/-- The records of a payload in order, or the status and index of the first failure (R169); bytes left after the last record carry the index
NV (log 83); seen holds the keys so far. -/
def readRecords (y : Coll) (e : BitVec 512) (bs : List Byte) : Nat → Nat → Nat → List Key → Except (Status × Nat) (List Rec)
  | 0, o, i, _ => if o = bs.length then .ok [] else .error (.invalidField, i)
  | n + 1, o, i, seen =>
    match readRecord y e bs o with
    | .error (st, named) => .error (st, if named then i else 0)
    | .ok (r, o') =>
      if seen.contains r.key then .error (.invalidField, i)
      else match readRecords y e bs n o' (i + 1) (r.key :: seen) with
        | .ok rs => .ok (r :: rs)
        | .error f => .error f

/-- The keys of a DELETE (R168). -/
def readKeys (bs : List Byte) : Nat → Nat → List Key → Except (Status × Nat) (List Rec)
  | 0, _, _ => .ok []
  | n + 1, i, seen =>
    let k := BitVec.ofNat 64 (field bs (8 * i) 8)
    if k = 0xFFFFFFFFFFFFFFFF ∨ seen.contains k then .error (.invalidField, i)
    else match readKeys bs n (i + 1) (k :: seen) with
      | .ok rs => .ok ({ key := k, parts := 0, raw := leBytes 8 k.toNat } :: rs)
      | .error f => .error f

/-- A FORMAT 2 record (R192): codes as they are; or why it fails and whether the count names it (R169): a sparse part for a collection
without one too (log 83). -/
def readEncoded (y : Coll) (bs : List Byte) (o : Nat) : Except (Status × Bool) (Rec × Nat) :=
  let n := coordN y
  let fl := field bs (o + 26) 1
  let sc := if collScaled y then y.scales.getD {} else readScales (bs.drop (o + 32)) (groupCount y)
  let cb := o + 32 + (if collScaled y then 0 else scaleSize y)
  let nib := fun (b i : Nat) => BitVec.ofNat 4 (field bs (b + i / 2) 1 / 16 ^ (i % 2))
  let so := o + encodedSize y
  let z := field bs so 2
  let key := BitVec.ofNat 64 (field bs o 8)
  let fin := if bit fl 0 then so + 32 * ceilDiv (8 + 4 * z) 32 else so
  let words := if bit fl 0 then (upto z).map fun i => field bs (so + 8 + 4 * i) 4 else []
  if fin > bs.length ∨ key = 0xFFFFFFFFFFFFFFFF ∨ (bit fl 0 ∧ !hasSparse y) then .error (.invalidField, true)
  else if fl > 1 ∨ field bs (o + 27) 1 ≠ 0 ∨ sc.mult.contains 0 ∨ (bit fl 0 ∧ !zeroAt bs (so + 2) 2) ∨ words.any fun w => bits w 23 21 != 0 then
    .error (.invalidField, false)
  else if words.length > 512 ∨ !rises (words.map (· % 2 ^ 21)) then .error (.range, true)
  else .ok ({ key := key, attr := BitVec.ofNat 128 (field bs (o + 8) 16)
              enc := { sc with codes := (upto n).map (nib cb), refine := if twoTier y then (upto n).map (nib (cb + n / 2)) else []
                               norm := BitVec.ofNat 32 (field bs (o + 28) 4) }
              sparse := if bit fl 0 then (BitVec.ofNat 32 (field bs (so + 4) 4), words.map fun w => (w % 2 ^ 21, w / 2 ^ 24)) else (0, [])
              raw := (bs.drop o).take (fin - o) }, fin)

def readEncodedAll (y : Coll) (bs : List Byte) : Nat → Nat → Nat → List Key → Except (Status × Nat) (List Rec)
  | 0, o, i, _ => if o = bs.length then .ok [] else .error (.invalidField, i)
  | n + 1, o, i, seen =>
    match readEncoded y bs o with
    | .error (st, named) => .error (st, if named then i else 0)
    | .ok (r, o') =>
      if seen.contains r.key then .error (.invalidField, i)
      else match readEncodedAll y bs n o' (i + 1) (r.key :: seen) with
        | .ok rs => .ok (r :: rs)
        | .error f => .error f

Task to complete: Your task is to copy every line in the entries that holds the string "match".

Completed task:
    match readRecord y e bs o with
      else match readRecords y e bs n o' (i + 1) (r.key :: seen) with
    else match readKeys bs n (i + 1) (k :: seen) with
    match readEncoded y bs o with
      else match readEncodedAll y bs n o' (i + 1) (r.key :: seen) with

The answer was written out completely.